I’m not sure that this will would be admitted to probate in Texas but it does point out that times are changing and the legislature needs to address these electronic devices that we use everyday but that were not around when the statute of wills was first enacted.
THE AUSTRALIAN reported on November 7, 2013 that a will written on the “Notes” app of an iPhone was upheld as a will also.
“A WILL typed into an iPhone ‘Notes’ app has been declared legally valid by the Supreme Court in Brisbane in a landmark legal ruling.
In what may be a legal first in Queensland, and possibly Australia, the Supreme Court ruled that the will typed into the smartphone but not written out or signed would stand.
But estate litigation lawyer Charlie Young, who sought the court’s ruling for the brother of the man who died, said the court’s declaration does not open the floodgates to people using mobile phones for do-it-yourself wills.

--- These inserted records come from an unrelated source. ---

/-- Settles O44, target by target. -/
theorem writesDecodeToOneTarget : Obligations.WritesDecodeToOneTarget := by
  unfold Obligations.WritesDecodeToOneTarget
  intro a v s t n
  have dma : t.dmaPage = if a = 0x4014 then some v else s.dmaPage := busWrite_dmaPage a v s
  refine ⟨busWrite_bus a v s, busWrite_a a v s, busWrite_x a v s, busWrite_y a v s, busWrite_sp a v s, busWrite_p a v s,
    busWrite_pc a v s, busWrite_env a v s, fun h => ?_, busWrite_ram_of_le a v s, busWrite_cart_of_lt a v s, fun h => ?_,
    fun h => ?_, fun h => ?_, fun h h' => ?_, fun h => ?_, fun h => ?_, busWrite_ports_kept a v s⟩
  · exact congrArg State.ram (busWrite_at_ram a v s h)
  · exact congrArg State.cart (busWrite_at_cartridge a v s h)
  · rw [dma, if_pos (BitVec.eq_of_toNat_eq h)]
  · exact dma.trans (if_neg fun ha => h (congrArg BitVec.toNat ha))
  · exact congrArg (fun u : State => u.out.ports) (busWrite_at_ppu a v s h h')
  · exact congrArg (fun u : State => u.out.ports) (busWrite_at_apu a v s h)
  · exact congrArg (fun u : State => u.out.ports) (busWrite_at_controllers a v s h)

/-! ## RAM's mirrors (R55) -/

theorem busRead_ram_busWrite (a b : Word) (v : Byte) (s : State) (ha : a.toNat < 0x2000) (hb : b.toNat < 0x2000) :
    (busRead b (busWrite a v s)).1 = if ramCell b = ramCell a then v else (busRead b s).1 := by
  rw [busWrite_at_ram a v s ha, busRead_at_ram b _ hb, busRead_at_ram b s hb, ramCell_eq, ramCell_eq]
  exact Memory.read_write s.ram (a.toNat % 0x800) (b.toNat % 0x800) v

/-- Settles O45: a read names its cell by the address modulo the size of RAM, and so does a write. -/
theorem ramMirrorsShareCells : Obligations.RamMirrorsShareCells := by
  unfold Obligations.RamMirrorsShareCells
  intro a b v s ha hb
  have same : a &&& 0x07FF = b &&& 0x07FF ↔ ramCell b = ramCell a := by
    rw [eq_comm, ← BitVec.toNat_inj]; rfl
  have read := busRead_at_ram b s hb
  refine ⟨?_, ?_, ?_, ?_⟩
  · rw [read, ← ramCell_eq]; rfl
  · simp only [busRead_ram_busWrite a b v s ha hb, same]
  · rw [read]; rfl
  · rw [read]; rfl

/-! ## OAMDMA (R63): the copy in closed form -/

/-- The inputs after `k` device reads: the answers used up and counted. -/
def Env.answered (e : Env) (k : Nat) : Env :=
  { e with portAnswers := e.portAnswers.drop k, portReads := e.portReads + k }

/-- The `k`-th byte the copy from address `base` reads. -/
def dmaByte (base : Nat) (s : State) (k : Nat) : Byte :=
  (busRead (BitVec.ofNat 16 (base + k)) (dmaCopy k (BitVec.ofNat 16 base) s)).1

/-- Which of the first `n` reads of the copy from `base` ask a device port. -/
def dmaAsked (base n : Nat) : List Nat := (List.range n).filter fun k => deviceAt (base + k)

/-- The reads of the copy, in order. -/
def dmaReads (base n : Nat) (s : State) : List BusTxn :=
  (List.range n).map fun k => .read (BitVec.ofNat 16 (base + k)) (dmaByte base s k)

/-- The port calls of the copy, in order: a device's own call before its byte's delivery to PPU register 4. -/
def dmaCalls (base n : Nat) (s : State) : List PortCall :=
  (List.range n).flatMap fun k =>
    (if deviceAt (base + k) then [deviceCall (base + k) (dmaByte base s k)] else []) ++ [.ppuWrite 4 (dmaByte base s k)]

theorem dmaAsked_succ (base n : Nat) :
    dmaAsked base (n + 1) = dmaAsked base n ++ if deviceAt (base + n) then [n] else [] := by
  simp only [dmaAsked, List.range_succ, List.filter_append, List.filter_singleton, cond_eq_ite]

theorem dmaReads_succ (base n : Nat) (s : State) : dmaReads base (n + 1) s =
    dmaReads base n s ++ [.read (BitVec.ofNat 16 (base + n)) (dmaByte base s n)] := by
  simp only [dmaReads, List.range_succ, List.map_append, List.map_singleton]

theorem dmaCalls_succ (base n : Nat) (s : State) : dmaCalls base (n + 1) s = dmaCalls base n s ++
    ((if deviceAt (base + n) then [deviceCall (base + n) (dmaByte base s n)] else []) ++
      [.ppuWrite 4 (dmaByte base s n)]) := by
  simp only [dmaCalls, List.range_succ, List.flatMap_append, List.flatMap_singleton]

/-- One more byte of the copy, by its number. -/
theorem dmaCopy_next (base n : Nat) (s : State) : dmaCopy (n + 1) (BitVec.ofNat 16 base) s =
    (busRead (BitVec.ofNat 16 (base + n)) (dmaCopy n (BitVec.ofNat 16 base) s)).2.logPort
      (.ppuWrite 4 (dmaByte base s n)) := by
  rw [dmaCopy_succ, ← BitVec.ofNat_add]
  rfl

/-- What a read does to the machine, in one record. -/
theorem busRead_state (a : Word) (s : State) : (busRead a s).2 = { s with
    env := s.env.answered (if deviceAt a.toNat then 1 else 0)
    out := { s.out with
      bus := .read a (busRead a s).1 :: s.out.bus
      ports := (if deviceAt a.toNat then [deviceCall a.toNat (busRead a s).1] else []) ++ s.out.ports } } := by
  cases h : deviceAt a.toNat with
  | true =>
    rw [busRead_device a s h]
    simp only [if_true, Env.answered, List.drop_one]
    rfl
  | false =>
    rw [busRead_no_device a s h]
    rfl

theorem toNat_ofNat_word {n : Nat} (h : n < 0x10000) : (BitVec.ofNat 16 n).toNat = n := by
  rw [BitVec.toNat_ofNat]
  omega

/-- What the read of the copy's next byte does to the machine. -/
theorem dmaCopy_read (base n : Nat) (s t : State) (h : base + n < 0x10000)
    (ht : t = dmaCopy n (BitVec.ofNat 16 base) s) : (busRead (BitVec.ofNat 16 (base + n)) t).2 = { t with
    env := t.env.answered (if deviceAt (base + n) then 1 else 0)
    out := { t.out with
      bus := .read (BitVec.ofNat 16 (base + n)) (dmaByte base s n) :: t.out.bus
      ports :=
        (if deviceAt (base + n) then [deviceCall (base + n) (dmaByte base s n)] else []) ++ t.out.ports } } := by
  rw [dmaByte, ← ht, busRead_state, toNat_ofNat_word h]

/-- What the copy of `n` bytes makes of the machine. -/
theorem dmaCopy_eq (base n : Nat) (s : State) (h : base + n ≤ 0x10000) : dmaCopy n (BitVec.ofNat 16 base) s = { s with
    env := s.env.answered (dmaAsked base n).length
    out := { s.out with
      bus := (dmaReads base n s).reverse ++ s.out.bus
      ports := (dmaCalls base n s).reverse ++ s.out.ports } } := by
  induction n with
  | zero => rfl
  | succ n ih =>
    rw [dmaCopy_next, dmaCopy_read base n s _ (by omega) rfl, ih (by omega), dmaAsked_succ, dmaReads_succ,
      dmaCalls_succ]
    cases deviceAt (base + n) <;> simp [State.logPort, State.setOut, Env.answered, Nat.add_assoc]

/-! ### The bytes the copy reads -/

theorem dmaByte_ram (base k : Nat) (s : State) (h : base + k < 0x2000) :
    dmaByte base s k = s.ram.read ((base + k) % 0x800) := by
  have addr := toNat_ofNat_word (n := base + k) (by omega)
  rw [dmaByte, busRead_at_ram _ _ (by omega), addr, dmaCopy_ram]

theorem dmaByte_openBus (base k : Nat) (s : State)
    (h : 0x4000 ≤ base + k ∧ base + k < 0x4015 ∨ 0x4018 ≤ base + k ∧ base + k < 0x4020) :
    dmaByte base s k = Config.openBusValue := by
  have addr := toNat_ofNat_word (n := base + k) (by omega)
  rw [dmaByte, busRead_at_openBus _ _ (by omega)]

theorem dmaByte_cartridge (base k : Nat) (s : State) (h : 0x4020 ≤ base + k) (h' : base + k < 0x10000) :
    dmaByte base s k = s.cart.cpuRead (BitVec.ofNat 16 (base + k)) := by
  have addr := toNat_ofNat_word h'
  rw [dmaByte, busRead_at_cartridge _ _ (by omega), dmaCopy_cart]

/-- A device port gives the answer the copy's earlier reads have left first in the script. -/
theorem dmaByte_device (base k : Nat) (s : State) (h : base + k < 0x10000) (hd : deviceAt (base + k) = true) {b : Byte}
    {bs : List Byte} (hs : s.env.portAnswers.drop (dmaAsked base k).length = b :: bs) : dmaByte base s k = b := by
  refine busRead_device_scripted _ _ ((toNat_ofNat_word h).symm ▸ hd) (bs := bs) ?_
  rw [dmaCopy_eq base k s (by omega)]
  exact hs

Mr Young, senior associate and estate litigation lawyer with Brisbane firm Bennett & Philp Lawyers, said the circumstances of the iPhone will were very sad and involved a young international resident who lived and worked in Australia.
In September 2011 the man faced an intense personal crisis. With no witnesses he used a “Notes” app on his iPhone to tap in a will shortly before ending his life.” Thanks to Bethanie Castell @bethcastellTGB on Twitter for pointing me to this article.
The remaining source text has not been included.